--- Records for this task Enclosed Below ---

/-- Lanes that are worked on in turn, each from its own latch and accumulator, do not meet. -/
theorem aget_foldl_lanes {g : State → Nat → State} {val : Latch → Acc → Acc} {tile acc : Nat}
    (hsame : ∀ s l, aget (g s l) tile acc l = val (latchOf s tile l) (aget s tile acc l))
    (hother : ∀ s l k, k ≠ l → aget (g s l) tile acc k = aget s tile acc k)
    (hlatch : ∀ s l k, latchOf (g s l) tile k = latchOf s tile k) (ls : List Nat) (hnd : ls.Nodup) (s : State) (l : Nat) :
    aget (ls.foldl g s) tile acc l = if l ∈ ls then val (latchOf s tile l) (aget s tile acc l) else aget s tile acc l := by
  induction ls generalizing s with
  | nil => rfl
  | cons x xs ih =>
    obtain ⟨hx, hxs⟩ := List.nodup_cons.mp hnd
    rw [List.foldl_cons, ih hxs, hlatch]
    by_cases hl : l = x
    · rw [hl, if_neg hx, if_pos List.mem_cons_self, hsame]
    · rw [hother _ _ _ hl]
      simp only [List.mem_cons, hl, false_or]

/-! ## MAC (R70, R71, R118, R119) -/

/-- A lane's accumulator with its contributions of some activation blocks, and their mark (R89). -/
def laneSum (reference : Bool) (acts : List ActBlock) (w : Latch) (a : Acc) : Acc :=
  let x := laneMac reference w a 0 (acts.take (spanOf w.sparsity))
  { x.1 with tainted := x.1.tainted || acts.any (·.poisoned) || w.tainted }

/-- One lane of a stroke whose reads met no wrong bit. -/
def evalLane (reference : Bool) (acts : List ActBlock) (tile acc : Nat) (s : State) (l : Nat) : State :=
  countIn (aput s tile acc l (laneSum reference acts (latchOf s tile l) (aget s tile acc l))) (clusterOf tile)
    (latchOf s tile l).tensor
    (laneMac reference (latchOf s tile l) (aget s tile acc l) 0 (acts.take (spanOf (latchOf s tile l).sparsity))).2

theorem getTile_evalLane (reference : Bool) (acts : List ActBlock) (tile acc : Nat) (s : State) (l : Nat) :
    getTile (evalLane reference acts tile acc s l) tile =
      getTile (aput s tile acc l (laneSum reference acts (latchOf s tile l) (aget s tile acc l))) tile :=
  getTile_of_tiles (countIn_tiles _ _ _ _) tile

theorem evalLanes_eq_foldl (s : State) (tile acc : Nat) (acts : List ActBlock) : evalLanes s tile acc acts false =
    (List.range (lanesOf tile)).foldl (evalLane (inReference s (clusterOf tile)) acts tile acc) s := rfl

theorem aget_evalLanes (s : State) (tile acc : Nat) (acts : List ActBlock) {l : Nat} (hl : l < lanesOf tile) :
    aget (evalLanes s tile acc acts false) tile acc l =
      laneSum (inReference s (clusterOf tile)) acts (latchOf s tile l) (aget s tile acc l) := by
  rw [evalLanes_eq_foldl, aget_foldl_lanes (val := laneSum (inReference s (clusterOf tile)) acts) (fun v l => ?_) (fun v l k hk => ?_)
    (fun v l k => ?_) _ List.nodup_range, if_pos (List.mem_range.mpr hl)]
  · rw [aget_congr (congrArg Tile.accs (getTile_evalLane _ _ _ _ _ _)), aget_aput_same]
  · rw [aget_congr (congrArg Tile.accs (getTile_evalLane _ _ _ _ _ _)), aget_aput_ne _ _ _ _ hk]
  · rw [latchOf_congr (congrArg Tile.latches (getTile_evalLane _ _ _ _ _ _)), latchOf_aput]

--- End of Enclosed Records for this task ---
--- Records for this task Enclosed Below ---

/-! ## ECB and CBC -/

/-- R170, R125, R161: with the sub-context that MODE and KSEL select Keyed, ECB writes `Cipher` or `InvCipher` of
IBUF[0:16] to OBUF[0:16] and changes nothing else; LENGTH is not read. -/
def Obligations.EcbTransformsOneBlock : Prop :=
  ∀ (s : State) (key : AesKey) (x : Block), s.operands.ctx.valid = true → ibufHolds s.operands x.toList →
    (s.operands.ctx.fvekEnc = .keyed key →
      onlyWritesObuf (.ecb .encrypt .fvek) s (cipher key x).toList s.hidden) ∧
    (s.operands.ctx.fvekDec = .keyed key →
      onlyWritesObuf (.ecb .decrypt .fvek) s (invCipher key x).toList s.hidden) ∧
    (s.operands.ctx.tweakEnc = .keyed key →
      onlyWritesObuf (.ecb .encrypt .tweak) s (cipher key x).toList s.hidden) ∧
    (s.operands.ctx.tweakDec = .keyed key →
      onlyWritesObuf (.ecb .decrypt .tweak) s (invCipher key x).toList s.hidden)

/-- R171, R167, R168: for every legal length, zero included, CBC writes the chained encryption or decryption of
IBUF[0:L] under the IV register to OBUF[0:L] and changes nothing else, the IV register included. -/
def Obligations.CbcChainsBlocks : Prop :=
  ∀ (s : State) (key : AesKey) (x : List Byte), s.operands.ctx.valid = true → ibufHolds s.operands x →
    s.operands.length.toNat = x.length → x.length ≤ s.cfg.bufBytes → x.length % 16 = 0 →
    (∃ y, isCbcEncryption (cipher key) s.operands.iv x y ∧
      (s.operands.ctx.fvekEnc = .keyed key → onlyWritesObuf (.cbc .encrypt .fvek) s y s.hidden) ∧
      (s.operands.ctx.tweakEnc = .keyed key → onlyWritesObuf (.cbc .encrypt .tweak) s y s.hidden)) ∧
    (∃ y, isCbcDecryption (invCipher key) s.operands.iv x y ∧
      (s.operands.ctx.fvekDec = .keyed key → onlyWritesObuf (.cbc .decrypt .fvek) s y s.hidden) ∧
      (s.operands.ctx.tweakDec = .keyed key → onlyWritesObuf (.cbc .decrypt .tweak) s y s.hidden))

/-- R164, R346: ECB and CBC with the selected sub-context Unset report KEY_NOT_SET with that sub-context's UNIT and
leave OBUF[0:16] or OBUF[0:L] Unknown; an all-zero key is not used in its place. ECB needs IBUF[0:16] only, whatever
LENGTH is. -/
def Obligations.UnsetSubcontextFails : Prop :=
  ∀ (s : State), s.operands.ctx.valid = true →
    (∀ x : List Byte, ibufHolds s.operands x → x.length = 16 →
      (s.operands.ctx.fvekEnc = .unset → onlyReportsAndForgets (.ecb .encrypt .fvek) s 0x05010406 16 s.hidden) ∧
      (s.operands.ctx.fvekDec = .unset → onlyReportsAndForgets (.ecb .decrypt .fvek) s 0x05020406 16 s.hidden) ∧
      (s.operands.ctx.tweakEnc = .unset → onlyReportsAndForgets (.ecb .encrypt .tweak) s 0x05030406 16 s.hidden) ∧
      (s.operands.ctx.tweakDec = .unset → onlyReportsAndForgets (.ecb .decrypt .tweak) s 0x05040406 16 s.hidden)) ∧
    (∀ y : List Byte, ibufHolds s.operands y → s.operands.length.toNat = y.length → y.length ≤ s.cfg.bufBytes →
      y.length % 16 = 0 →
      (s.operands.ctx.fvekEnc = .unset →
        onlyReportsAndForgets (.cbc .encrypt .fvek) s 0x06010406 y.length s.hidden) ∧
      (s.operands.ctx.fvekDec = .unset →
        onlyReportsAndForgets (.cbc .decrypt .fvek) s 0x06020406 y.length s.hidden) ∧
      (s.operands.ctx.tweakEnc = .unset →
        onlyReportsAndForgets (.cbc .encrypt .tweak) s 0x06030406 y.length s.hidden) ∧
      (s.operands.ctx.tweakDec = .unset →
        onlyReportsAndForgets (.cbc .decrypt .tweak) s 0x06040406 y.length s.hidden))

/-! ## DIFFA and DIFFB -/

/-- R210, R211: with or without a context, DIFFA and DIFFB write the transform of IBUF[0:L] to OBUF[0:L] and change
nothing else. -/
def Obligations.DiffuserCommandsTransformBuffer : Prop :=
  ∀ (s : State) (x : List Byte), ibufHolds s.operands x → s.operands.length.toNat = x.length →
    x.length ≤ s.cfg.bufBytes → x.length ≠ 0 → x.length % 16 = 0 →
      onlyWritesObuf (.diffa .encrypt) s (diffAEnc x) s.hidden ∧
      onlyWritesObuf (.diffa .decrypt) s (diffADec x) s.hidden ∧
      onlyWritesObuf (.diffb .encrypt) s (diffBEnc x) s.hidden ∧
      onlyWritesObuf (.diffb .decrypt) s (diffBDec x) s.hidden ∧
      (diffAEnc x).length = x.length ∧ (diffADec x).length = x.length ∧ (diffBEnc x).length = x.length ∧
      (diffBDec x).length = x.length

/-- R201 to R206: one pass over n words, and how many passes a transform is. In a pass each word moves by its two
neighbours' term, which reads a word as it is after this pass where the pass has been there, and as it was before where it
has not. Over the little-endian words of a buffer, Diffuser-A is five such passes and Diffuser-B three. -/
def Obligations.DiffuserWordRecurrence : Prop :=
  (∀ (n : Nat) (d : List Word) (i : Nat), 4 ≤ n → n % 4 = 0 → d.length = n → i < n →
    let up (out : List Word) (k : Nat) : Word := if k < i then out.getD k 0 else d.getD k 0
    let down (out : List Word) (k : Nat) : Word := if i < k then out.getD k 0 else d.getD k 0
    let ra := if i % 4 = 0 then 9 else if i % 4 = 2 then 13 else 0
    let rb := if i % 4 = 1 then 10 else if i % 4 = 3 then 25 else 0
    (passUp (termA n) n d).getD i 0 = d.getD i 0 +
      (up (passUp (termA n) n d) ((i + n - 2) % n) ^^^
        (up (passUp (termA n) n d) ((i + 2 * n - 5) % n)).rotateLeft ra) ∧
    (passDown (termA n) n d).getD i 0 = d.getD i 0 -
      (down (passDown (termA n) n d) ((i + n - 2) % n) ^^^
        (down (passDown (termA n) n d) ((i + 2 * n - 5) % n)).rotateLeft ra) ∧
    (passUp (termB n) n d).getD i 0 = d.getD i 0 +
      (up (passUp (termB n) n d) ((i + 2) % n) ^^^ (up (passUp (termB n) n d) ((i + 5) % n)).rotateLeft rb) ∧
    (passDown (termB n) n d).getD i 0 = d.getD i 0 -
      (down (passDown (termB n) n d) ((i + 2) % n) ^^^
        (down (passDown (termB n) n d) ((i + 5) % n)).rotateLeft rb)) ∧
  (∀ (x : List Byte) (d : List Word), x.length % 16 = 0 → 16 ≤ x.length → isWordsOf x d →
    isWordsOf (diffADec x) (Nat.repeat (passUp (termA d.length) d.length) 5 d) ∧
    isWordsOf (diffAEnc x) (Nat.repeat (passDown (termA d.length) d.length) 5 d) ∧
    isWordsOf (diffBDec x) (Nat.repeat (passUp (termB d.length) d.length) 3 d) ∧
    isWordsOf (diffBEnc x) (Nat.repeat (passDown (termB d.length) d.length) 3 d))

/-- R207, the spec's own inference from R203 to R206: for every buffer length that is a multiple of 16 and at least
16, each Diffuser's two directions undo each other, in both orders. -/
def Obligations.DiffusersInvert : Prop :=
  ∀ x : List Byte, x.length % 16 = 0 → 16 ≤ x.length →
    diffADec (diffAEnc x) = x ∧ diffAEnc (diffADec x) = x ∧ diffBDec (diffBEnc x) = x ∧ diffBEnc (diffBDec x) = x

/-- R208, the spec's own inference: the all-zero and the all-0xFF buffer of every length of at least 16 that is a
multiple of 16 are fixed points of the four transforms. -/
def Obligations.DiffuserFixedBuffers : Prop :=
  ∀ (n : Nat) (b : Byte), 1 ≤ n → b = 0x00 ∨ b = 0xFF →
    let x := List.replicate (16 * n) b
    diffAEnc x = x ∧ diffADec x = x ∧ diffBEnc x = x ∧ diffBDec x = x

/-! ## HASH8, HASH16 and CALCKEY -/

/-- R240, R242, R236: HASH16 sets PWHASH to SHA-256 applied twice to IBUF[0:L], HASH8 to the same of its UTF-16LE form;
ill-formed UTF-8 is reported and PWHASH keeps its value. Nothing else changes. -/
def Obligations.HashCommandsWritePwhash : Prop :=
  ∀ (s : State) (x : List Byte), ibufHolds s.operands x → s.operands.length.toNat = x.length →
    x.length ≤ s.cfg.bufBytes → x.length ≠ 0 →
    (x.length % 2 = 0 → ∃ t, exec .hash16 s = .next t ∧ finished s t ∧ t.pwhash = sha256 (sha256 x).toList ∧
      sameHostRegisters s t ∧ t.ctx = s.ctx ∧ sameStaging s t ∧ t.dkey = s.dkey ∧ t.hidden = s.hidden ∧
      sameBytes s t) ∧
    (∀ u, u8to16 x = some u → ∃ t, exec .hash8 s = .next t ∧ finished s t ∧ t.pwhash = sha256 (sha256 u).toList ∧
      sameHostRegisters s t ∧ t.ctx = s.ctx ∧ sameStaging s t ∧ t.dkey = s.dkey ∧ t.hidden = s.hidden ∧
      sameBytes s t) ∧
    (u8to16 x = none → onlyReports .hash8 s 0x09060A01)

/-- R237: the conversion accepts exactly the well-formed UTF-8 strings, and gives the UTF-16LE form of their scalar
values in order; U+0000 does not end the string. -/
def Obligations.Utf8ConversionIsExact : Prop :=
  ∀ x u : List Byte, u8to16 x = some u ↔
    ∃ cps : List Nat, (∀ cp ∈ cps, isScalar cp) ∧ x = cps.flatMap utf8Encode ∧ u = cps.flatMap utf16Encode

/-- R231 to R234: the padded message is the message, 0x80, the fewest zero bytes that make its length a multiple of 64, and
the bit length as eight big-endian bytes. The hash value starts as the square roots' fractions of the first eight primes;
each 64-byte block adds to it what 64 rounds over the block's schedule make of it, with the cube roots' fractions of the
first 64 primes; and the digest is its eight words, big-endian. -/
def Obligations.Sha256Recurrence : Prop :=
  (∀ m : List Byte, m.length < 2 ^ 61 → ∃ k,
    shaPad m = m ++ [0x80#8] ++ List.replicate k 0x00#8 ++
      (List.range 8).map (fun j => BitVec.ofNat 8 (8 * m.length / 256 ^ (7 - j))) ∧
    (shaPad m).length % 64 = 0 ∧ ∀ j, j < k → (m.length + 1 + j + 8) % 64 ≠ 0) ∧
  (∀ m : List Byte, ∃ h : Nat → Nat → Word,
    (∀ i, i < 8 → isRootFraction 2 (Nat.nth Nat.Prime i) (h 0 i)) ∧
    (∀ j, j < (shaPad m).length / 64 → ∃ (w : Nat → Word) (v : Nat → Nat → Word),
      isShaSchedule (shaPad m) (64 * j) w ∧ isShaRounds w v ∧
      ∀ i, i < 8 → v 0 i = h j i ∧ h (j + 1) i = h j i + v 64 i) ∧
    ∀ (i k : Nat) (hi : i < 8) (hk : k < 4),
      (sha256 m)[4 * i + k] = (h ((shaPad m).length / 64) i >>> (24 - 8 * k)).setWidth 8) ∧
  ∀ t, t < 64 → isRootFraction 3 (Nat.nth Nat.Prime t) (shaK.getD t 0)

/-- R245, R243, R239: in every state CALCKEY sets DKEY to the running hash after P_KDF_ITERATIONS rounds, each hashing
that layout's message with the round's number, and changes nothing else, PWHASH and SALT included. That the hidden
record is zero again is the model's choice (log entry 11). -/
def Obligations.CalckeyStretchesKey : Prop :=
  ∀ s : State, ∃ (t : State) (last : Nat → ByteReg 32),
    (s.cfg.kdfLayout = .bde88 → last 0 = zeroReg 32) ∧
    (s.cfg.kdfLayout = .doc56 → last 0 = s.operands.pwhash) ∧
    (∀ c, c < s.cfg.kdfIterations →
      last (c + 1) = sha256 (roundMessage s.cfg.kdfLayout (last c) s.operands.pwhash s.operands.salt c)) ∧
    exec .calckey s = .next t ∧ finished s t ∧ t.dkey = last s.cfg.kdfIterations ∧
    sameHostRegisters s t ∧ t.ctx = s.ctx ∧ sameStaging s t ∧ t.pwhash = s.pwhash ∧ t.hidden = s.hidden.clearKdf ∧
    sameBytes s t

--- End of Enclosed Records for this task ---
--- Records for this task Enclosed Below ---

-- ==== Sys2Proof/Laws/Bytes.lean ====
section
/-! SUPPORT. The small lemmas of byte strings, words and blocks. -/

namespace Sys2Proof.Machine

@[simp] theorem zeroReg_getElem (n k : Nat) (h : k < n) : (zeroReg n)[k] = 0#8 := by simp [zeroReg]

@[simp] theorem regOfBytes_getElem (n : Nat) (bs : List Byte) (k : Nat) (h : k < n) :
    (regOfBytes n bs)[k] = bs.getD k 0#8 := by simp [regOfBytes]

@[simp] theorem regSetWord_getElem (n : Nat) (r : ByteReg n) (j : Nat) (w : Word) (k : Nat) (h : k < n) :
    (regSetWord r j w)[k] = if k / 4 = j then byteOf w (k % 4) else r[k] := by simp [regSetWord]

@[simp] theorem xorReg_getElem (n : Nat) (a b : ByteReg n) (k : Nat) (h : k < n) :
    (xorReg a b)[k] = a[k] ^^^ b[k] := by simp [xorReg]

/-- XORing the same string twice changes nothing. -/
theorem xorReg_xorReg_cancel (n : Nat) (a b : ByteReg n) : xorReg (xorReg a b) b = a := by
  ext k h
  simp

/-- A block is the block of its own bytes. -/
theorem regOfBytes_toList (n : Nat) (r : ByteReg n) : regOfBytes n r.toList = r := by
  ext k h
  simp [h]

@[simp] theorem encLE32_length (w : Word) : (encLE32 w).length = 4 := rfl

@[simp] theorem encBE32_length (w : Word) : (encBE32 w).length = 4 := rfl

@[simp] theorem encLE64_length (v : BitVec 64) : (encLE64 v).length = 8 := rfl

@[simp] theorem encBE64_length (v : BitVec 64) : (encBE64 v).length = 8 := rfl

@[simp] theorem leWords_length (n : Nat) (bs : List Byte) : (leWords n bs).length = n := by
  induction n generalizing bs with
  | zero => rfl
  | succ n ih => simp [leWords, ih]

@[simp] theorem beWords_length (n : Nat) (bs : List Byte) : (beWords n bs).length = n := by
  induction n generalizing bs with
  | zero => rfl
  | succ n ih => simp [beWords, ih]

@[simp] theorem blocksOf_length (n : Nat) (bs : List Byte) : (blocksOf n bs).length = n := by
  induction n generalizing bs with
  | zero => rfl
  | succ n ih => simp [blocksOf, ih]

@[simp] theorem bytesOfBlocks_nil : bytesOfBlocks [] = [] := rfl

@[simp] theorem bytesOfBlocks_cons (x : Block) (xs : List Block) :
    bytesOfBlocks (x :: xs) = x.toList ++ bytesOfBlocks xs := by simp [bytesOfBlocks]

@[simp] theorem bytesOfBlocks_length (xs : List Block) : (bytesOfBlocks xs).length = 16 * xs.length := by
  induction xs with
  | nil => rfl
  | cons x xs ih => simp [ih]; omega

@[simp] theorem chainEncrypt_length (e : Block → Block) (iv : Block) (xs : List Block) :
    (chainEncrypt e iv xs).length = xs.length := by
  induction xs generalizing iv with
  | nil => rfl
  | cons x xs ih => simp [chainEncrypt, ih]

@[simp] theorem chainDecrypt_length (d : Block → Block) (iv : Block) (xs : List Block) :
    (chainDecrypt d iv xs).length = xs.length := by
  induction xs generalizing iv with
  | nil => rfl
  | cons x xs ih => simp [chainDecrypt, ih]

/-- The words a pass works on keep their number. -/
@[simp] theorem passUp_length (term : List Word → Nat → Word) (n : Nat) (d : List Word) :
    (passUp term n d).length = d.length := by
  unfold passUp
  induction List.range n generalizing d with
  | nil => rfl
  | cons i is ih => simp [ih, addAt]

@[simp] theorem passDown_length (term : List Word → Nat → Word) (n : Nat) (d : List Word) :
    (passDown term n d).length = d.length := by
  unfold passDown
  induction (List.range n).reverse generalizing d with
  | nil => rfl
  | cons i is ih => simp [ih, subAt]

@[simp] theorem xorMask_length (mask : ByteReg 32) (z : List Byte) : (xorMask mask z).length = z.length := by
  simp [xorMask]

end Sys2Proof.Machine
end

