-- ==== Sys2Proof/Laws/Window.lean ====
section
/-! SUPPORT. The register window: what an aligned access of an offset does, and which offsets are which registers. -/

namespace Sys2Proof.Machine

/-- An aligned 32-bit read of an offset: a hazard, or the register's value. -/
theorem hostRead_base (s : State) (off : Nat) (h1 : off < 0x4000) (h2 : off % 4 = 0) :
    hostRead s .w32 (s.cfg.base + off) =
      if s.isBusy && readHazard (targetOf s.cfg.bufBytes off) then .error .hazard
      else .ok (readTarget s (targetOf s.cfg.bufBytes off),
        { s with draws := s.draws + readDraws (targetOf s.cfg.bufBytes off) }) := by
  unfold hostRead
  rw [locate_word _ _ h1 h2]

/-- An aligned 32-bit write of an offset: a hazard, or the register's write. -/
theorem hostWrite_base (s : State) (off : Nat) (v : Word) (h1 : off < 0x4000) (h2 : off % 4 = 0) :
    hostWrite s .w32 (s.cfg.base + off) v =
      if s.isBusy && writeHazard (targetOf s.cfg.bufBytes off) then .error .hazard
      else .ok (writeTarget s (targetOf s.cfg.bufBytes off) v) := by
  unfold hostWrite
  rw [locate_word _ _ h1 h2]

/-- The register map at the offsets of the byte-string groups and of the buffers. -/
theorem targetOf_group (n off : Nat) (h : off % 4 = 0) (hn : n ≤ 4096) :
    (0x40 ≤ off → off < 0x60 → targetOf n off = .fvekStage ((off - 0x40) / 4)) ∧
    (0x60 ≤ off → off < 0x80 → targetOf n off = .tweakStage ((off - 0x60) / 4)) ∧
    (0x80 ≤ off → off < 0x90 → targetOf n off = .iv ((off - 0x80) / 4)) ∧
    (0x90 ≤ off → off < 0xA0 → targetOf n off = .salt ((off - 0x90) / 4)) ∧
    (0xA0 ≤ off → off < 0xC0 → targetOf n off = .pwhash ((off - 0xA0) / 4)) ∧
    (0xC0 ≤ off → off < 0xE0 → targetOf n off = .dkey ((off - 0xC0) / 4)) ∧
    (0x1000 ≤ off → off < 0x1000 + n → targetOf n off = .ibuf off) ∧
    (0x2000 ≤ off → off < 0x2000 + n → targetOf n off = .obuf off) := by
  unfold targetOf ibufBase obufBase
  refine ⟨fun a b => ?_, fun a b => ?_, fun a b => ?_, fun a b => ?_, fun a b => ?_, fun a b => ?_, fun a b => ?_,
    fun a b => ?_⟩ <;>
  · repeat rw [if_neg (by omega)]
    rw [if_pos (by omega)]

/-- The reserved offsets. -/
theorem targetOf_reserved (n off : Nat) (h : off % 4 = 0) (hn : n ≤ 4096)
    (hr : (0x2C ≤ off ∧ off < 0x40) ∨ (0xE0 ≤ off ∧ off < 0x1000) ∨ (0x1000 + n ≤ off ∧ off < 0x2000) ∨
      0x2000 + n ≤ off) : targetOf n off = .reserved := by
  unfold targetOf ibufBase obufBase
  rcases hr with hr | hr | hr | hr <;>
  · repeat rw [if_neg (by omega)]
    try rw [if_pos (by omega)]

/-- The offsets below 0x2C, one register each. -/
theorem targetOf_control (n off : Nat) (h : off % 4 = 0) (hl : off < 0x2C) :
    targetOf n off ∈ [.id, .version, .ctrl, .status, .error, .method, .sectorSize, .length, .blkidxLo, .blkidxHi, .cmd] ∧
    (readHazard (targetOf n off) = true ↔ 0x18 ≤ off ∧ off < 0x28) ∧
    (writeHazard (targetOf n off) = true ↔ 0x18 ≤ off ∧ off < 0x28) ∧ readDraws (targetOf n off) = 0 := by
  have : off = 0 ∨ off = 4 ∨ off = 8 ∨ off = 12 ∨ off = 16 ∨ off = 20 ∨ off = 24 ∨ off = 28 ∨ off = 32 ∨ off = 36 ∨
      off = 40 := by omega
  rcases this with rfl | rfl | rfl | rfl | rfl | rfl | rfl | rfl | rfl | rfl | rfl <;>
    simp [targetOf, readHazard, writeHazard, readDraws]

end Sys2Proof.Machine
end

--- End of Enclosed Records for this task ---

▶ **The problem**
Your task is to retype the entries verbatim, starting with the line that holds "not meet. -/" and stopping after the line that holds "(hsame : ∀ s".

▶ **Task response**
/-- Lanes that are worked on in turn, each from its own latch and accumulator, do not meet. -/
theorem aget_foldl_lanes {g : State → Nat → State} {val : Latch → Acc → Acc} {tile acc : Nat}
    (hsame : ∀ s l, aget (g s l) tile acc l = val (latchOf s tile l) (aget s tile acc l))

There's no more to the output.